This study aims to evaluate the nutritional status of children with branched-
chain amino acids disorders (Methylmalonic Acidemea MMA, Propionic Acidemea PPA, Maple
Syrup Urine Disease MSUD). Methods: A two-year observational multicenter outpatient study
was conducted with children suffering from MMA, PA and MSUD. Main outcome measures
were anthropometrics ( height, weight, head circumference), protein status indices, diet records,
amino acids levels, ammonia and creatinine. Results: Fifteen patients completed the study.
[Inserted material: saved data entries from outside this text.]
/-- The bell claim of a starting ring; BELL_CLAIM_NOTICE, ANNOUNCE_CLAIM_NOTICE and DRILL_CLAIM_NOTICE:
the notice taken, or dropped (04_bells.md 4.7 (R89, R90, R91), 06_zones_and_the_zone_arbiter.md 6.3
(R121, R123), 6.4 (R124), 08_fire_drills_and_alarms.md 8.8 (R168)). What a claim still holds or waits for,
and so whether its slot goes on and sounds, is read from the owner's view `known`, to which notices still
under way have not come: log 8 (DEDUCED). That every ring joins a slot in use of its pattern and campus
second, a further ring that meets its old second again included, is log 62 (DESIGN CHOICE). -/
def Obligations.TakenNoticesOfTheArbiter : Prop :=
  (∀ (s : State) (c : BellNo) (r : RingRequest), s.image.bells[c].kind = .tone →
      s.bells.gens[c].state = .idle → let z := s.image.bells[c].zone
      let t := takeRequest s c r
      let second := s.time.campus.day.toNat * 86400 + s.time.campus.ms / 1000
      let carries := fun x : BellSlot => x.pattern = r.pattern ∧ x.second = second
      t.bells.gens[c].state = .on 0 ∧ Changes [.bells, .arb, .synth, .faults] s t ∧
      (s.image.zoneCount ≤ z.val → t.bells.slots = s.bells.slots ∧ t.arb = s.arb ∧ t.faults = s.faults) ∧
      (z.val < s.image.zoneCount →
        BellsSounding t ∧
        (∀ (k : BellSlotNo) (x : BellSlot), s.bells.slots[k] = some x → carries x →
          (∀ j y, j < k → s.bells.slots[j] = some y → ¬ carries y) → t.faults = s.faults ∧
          (z ∈ x.zones → t.arb.res = s.arb.res ∧ t.arb.notices = s.arb.notices ∧
            t.bells.slots = s.bells.slots.set k (some { x with members := x.members ++ [c] })) ∧
          (z ∉ x.zones → let a := request s.arb (bellSlot k) (zoneRes z)
            let known := x.known.set (zoneRes z) (knownFrom a (bellSlot k))[zoneRes z]
            (knowsZone known = true ∧ knowsSyn known = true → t.arb.res = a.res ∧ t.arb.notices = a.notices ∧
              t.bells.slots = s.bells.slots.set k (some { x with
                members := x.members ++ [c]
                zones := x.zones ++ [z]
                known := known })) ∧
            (¬ (knowsZone known = true ∧ knowsSyn known = true) →
              t.bells.slots = s.bells.slots.set k none ∧ claimIn t.arb (bellSlot k) = none))) ∧
        ((∀ (k : BellSlotNo) (x : BellSlot), s.bells.slots[k] = some x → ¬ carries x) →
          (∀ k : BellSlotNo, s.bells.slots[k] = none → (∀ j, j < k → s.bells.slots[j] ≠ none) →
            let a := makeClaim s.arb s.time.localCount (bellSlot k) .bell .a
              fun q => decide (q = zoneRes z) || decide (q = synRes)
            let known := knownFrom a (bellSlot k)
            t.faults = s.faults ∧
            (knowsZone known = true ∧ knowsSyn known = true → t.arb.res = a.res ∧ t.arb.notices = a.notices ∧
              t.bells.slots = s.bells.slots.set k
                (some ⟨r.pattern, second, [c], [z], a.slots[bellSlot k].number, known⟩)) ∧
            (¬ (knowsZone known = true ∧ knowsSyn known = true) →
              t.bells.slots = s.bells.slots ∧ claimIn t.arb (bellSlot k) = none)) ∧
          ((∀ k : BellSlotNo, s.bells.slots[k] ≠ none) → t.bells.slots = s.bells.slots ∧
            t.arb.res = s.arb.res ∧ t.arb.notices = s.arb.notices ∧
            t.faults = (report s (.toneRingLost c)).faults)))) ∧
    ∀ s : State, Active s →
    (∀ k : BellSlotNo,
      (firstNotice s.arb (bellSlot k) = none → exec (.bellClaimNotice k) s = .next s) ∧
      (∀ n, firstNotice s.arb (bellSlot k) = some n →
        (noticeLive s.arb n = false →
          exec (.bellClaimNotice k) s = .next (s.withArb (dropNotice s.arb (bellSlot k)))) ∧
        (s.bells.slots[k] = none →
          exec (.bellClaimNotice k) s = .next (s.withArb (dropNotice s.arb (bellSlot k)))) ∧
        (∀ x, noticeLive s.arb n = true → s.bells.slots[k] = some x →
          ∃ t, exec (.bellClaimNotice k) s = .next t ∧ Changes [.bells, .arb, .synth] s t ∧
            t.synth = (withArbiter s t.arb).synth ∧
            let known := x.known.set n.res (if n.kind = .granted then
              (if x.known[n.res] = .waits then .holds else x.known[n.res]) else .nothing)
            let y := { x with known := known }
            (knowsZone known = true ∧ knowsSyn known = true →
              t.bells = { s.bells with slots := s.bells.slots.set k (some y) } ∧
              (∃ b, (b = true ↔ BellPlays s y) ∧
                t.arb = reportSounding (dropNotice s.arb (bellSlot k)) (bellSlot k) x.claimNo b) ∧
              BellSounding t k ∧ (BellsSounding s → BellsSounding t)) ∧
            (¬ (knowsZone known = true ∧ knowsSyn known = true) →
              t.bells = { s.bells with slots := s.bells.slots.set k none } ∧
              t.arb = withdrawWhole (dropNotice s.arb (bellSlot k)) (bellSlot k) ∧
              claimIn t.arb (bellSlot k) = none)))) ∧
    (∀ i : TablePos,
      (firstNotice s.arb (annSlot i) = none → exec (.announceClaimNotice i) s = .next s) ∧
      (∀ n, firstNotice s.arb (annSlot i) = some n → noticeLive s.arb n = false →
        exec (.announceClaimNotice i) s = .next (s.withArb (dropNotice s.arb (annSlot i))))) ∧
    (firstNotice s.arb drillSlot = none → exec .drillClaimNotice s = .next s) ∧
    (∀ n, firstNotice s.arb drillSlot = some n →
      ((noticeLive s.arb n = false ∨ n.res ≠ synRes ∨ n.kind = .granted ∨ allClearHeld s.arb = false) →
        exec .drillClaimNotice s = .next (s.withArb (dropNotice s.arb drillSlot))) ∧
      (noticeLive s.arb n = true → n.res = synRes → n.kind ≠ .granted → allClearHeld s.arb = true →
        ∃ t, exec .drillClaimNotice s = .next t ∧
          t.arb = withdrawWhole (dropNotice s.arb drillSlot) drillSlot ∧ claimIn t.arb drillSlot = none ∧
          t.synth = (withArbiter s t.arb).synth ∧ Changes [.arb, .synth] s t))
By
study end, there were significant differences between the affected children and the control group
in growth (p≤0.05). Required daily protein intake shows no significant values between the two
groups.
The amino acids concentrations were taken monthly during the study period and
then divided into three stages. The results showed that the concentration of Isoleucine in MMA
and PPA patients were significantly reduced (p≤0.05). Also, Valine was reduced in all patients
compared with control group (p≤0.05). Though, Glycine levels in PPA patients were
significantly higher (p≤0.05) than they are in control group, the same observation was for MMA
patients but at beginning of the study.
Ammonia were high in all patients (p≤0.05) while albumin were low (p≤0.05)
compared with the control group. Moreover, there were no significant differences in prealbumine
concentration between patients and control group..
Through this study, some children with branched-chain amino acids disorders
have a poor growth. All affected children had low Valine concentrations, while all PPA patients
had shown high levels of Glycine in plasma.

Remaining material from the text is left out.